> _Extracted data entries_
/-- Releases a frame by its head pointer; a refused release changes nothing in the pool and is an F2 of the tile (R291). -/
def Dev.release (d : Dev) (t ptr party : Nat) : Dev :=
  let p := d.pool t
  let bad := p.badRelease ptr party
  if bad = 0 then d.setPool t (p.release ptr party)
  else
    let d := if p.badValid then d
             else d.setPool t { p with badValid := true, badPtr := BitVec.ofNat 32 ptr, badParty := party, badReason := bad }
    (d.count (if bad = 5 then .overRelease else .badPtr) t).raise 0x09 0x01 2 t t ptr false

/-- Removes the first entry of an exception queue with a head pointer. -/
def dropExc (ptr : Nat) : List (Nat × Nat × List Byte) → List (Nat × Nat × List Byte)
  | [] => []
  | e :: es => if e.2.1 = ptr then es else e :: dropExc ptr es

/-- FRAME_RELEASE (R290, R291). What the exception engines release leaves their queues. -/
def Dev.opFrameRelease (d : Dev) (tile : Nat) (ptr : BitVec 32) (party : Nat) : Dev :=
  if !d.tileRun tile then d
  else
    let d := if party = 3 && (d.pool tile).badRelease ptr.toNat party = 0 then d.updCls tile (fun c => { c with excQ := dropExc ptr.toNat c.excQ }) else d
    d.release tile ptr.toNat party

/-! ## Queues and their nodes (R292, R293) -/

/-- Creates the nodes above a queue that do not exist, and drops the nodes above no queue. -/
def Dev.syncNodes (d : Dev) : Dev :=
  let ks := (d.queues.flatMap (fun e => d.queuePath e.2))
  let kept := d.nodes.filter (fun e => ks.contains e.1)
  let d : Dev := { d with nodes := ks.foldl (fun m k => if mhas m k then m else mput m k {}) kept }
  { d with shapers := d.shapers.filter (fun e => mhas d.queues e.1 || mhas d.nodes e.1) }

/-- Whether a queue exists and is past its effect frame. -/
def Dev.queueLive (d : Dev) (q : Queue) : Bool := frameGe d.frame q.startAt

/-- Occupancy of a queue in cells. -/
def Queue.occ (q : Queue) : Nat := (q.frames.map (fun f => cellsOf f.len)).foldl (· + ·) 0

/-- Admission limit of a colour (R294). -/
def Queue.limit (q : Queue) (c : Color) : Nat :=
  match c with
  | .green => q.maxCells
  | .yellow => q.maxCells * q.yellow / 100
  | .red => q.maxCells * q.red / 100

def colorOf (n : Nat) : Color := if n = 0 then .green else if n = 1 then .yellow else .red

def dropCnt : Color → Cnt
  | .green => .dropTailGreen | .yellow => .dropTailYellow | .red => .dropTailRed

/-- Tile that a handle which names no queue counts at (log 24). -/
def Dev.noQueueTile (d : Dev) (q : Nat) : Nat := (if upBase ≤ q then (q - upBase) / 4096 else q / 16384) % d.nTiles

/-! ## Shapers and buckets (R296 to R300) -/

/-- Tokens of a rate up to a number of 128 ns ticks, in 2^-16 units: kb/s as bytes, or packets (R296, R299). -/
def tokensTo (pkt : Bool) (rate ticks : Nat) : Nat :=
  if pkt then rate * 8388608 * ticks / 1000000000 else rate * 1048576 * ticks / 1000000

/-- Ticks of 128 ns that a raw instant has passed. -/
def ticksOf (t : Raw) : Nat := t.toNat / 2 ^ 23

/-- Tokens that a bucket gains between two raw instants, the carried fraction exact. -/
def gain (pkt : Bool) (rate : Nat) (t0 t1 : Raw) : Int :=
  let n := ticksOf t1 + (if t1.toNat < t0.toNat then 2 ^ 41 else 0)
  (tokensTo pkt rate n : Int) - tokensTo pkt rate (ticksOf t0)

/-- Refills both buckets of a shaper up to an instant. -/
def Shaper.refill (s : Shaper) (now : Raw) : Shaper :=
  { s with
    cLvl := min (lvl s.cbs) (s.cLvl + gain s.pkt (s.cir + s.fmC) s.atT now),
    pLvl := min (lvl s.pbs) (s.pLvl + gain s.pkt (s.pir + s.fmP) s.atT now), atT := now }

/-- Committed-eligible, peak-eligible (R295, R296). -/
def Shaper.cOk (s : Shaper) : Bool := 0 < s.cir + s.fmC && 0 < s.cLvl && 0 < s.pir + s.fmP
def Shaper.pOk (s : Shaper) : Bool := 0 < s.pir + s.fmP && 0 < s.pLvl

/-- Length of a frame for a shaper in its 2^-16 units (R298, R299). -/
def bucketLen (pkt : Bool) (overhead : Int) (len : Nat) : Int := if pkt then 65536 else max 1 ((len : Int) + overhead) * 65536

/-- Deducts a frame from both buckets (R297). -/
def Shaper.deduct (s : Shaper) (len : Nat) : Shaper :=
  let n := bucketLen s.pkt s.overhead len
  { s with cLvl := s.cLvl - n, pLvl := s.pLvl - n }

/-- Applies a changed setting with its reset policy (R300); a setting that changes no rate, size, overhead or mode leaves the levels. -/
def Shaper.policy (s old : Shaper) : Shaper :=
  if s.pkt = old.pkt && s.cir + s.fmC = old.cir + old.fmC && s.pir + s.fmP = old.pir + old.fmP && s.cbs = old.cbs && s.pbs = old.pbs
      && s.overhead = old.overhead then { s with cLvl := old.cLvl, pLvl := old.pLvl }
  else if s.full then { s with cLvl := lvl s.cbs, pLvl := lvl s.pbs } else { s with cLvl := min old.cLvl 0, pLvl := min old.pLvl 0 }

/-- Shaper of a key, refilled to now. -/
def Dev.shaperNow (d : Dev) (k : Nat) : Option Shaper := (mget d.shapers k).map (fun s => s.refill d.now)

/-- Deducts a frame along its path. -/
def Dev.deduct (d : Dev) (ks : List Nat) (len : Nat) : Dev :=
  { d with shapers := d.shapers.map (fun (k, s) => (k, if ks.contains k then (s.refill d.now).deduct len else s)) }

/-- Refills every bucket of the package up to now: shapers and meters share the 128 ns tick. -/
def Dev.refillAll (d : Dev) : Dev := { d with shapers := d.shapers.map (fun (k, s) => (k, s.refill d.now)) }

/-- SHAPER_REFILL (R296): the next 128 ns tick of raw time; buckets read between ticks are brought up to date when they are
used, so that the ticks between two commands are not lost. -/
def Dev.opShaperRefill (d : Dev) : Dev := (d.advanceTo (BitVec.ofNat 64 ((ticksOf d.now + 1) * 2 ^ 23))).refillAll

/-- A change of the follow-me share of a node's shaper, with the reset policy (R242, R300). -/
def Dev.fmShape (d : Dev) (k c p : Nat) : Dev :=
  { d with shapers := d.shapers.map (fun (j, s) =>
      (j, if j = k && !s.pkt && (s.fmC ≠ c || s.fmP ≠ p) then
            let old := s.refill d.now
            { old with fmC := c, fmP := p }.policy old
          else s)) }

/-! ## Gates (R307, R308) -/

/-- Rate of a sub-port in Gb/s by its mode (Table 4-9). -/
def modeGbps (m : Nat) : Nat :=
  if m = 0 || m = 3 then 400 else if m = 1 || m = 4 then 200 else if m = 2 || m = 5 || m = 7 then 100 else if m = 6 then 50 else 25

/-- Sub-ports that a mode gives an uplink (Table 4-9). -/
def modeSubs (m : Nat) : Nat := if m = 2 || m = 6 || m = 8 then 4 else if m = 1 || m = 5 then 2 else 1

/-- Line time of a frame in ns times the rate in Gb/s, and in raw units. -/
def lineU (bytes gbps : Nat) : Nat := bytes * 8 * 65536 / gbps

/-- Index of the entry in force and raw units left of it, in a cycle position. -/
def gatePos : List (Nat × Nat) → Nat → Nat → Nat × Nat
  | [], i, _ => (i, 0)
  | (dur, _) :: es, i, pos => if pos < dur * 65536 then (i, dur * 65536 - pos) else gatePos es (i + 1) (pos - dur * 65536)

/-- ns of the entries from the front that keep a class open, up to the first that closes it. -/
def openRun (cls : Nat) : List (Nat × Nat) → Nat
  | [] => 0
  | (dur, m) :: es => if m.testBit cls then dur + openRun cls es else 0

> _Problem details_
Once you find the line with "let n := ticksOf" above, print it and every line after it up to and including the line with "s.overhead = old.overhead", exactly as written and nothing else.

> _The answer_
  let n := ticksOf t1 + (if t1.toNat < t0.toNat then 2 ^ 41 else 0)
  (tokensTo pkt rate n : Int) - tokensTo pkt rate (ticksOf t0)

/-- Refills both buckets of a shaper up to an instant. -/
def Shaper.refill (s : Shaper) (now : Raw) : Shaper :=
  { s with
    cLvl := min (lvl s.cbs) (s.cLvl + gain s.pkt (s.cir + s.fmC) s.atT now),
    pLvl := min (lvl s.pbs) (s.pLvl + gain s.pkt (s.pir + s.fmP) s.atT now), atT := now }

/-- Committed-eligible, peak-eligible (R295, R296). -/
def Shaper.cOk (s : Shaper) : Bool := 0 < s.cir + s.fmC && 0 < s.cLvl && 0 < s.pir + s.fmP
def Shaper.pOk (s : Shaper) : Bool := 0 < s.pir + s.fmP && 0 < s.pLvl

/-- Length of a frame for a shaper in its 2^-16 units (R298, R299). -/
def bucketLen (pkt : Bool) (overhead : Int) (len : Nat) : Int := if pkt then 65536 else max 1 ((len : Int) + overhead) * 65536

/-- Deducts a frame from both buckets (R297). -/
def Shaper.deduct (s : Shaper) (len : Nat) : Shaper :=
  let n := bucketLen s.pkt s.overhead len
  { s with cLvl := s.cLvl - n, pLvl := s.pLvl - n }

/-- Applies a changed setting with its reset policy (R300); a setting that changes no rate, size, overhead or mode leaves the levels. -/
def Shaper.policy (s old : Shaper) : Shaper :=
  if s.pkt = old.pkt && s.cir + s.fmC = old.cir + old.fmC && s.pir + s.fmP = old.pir + old.fmP && s.cbs = old.cbs && s.pbs = old.pbs
      && s.overhead = old.overhead then { s with cLvl := old.cLvl, pLvl := old.pLvl }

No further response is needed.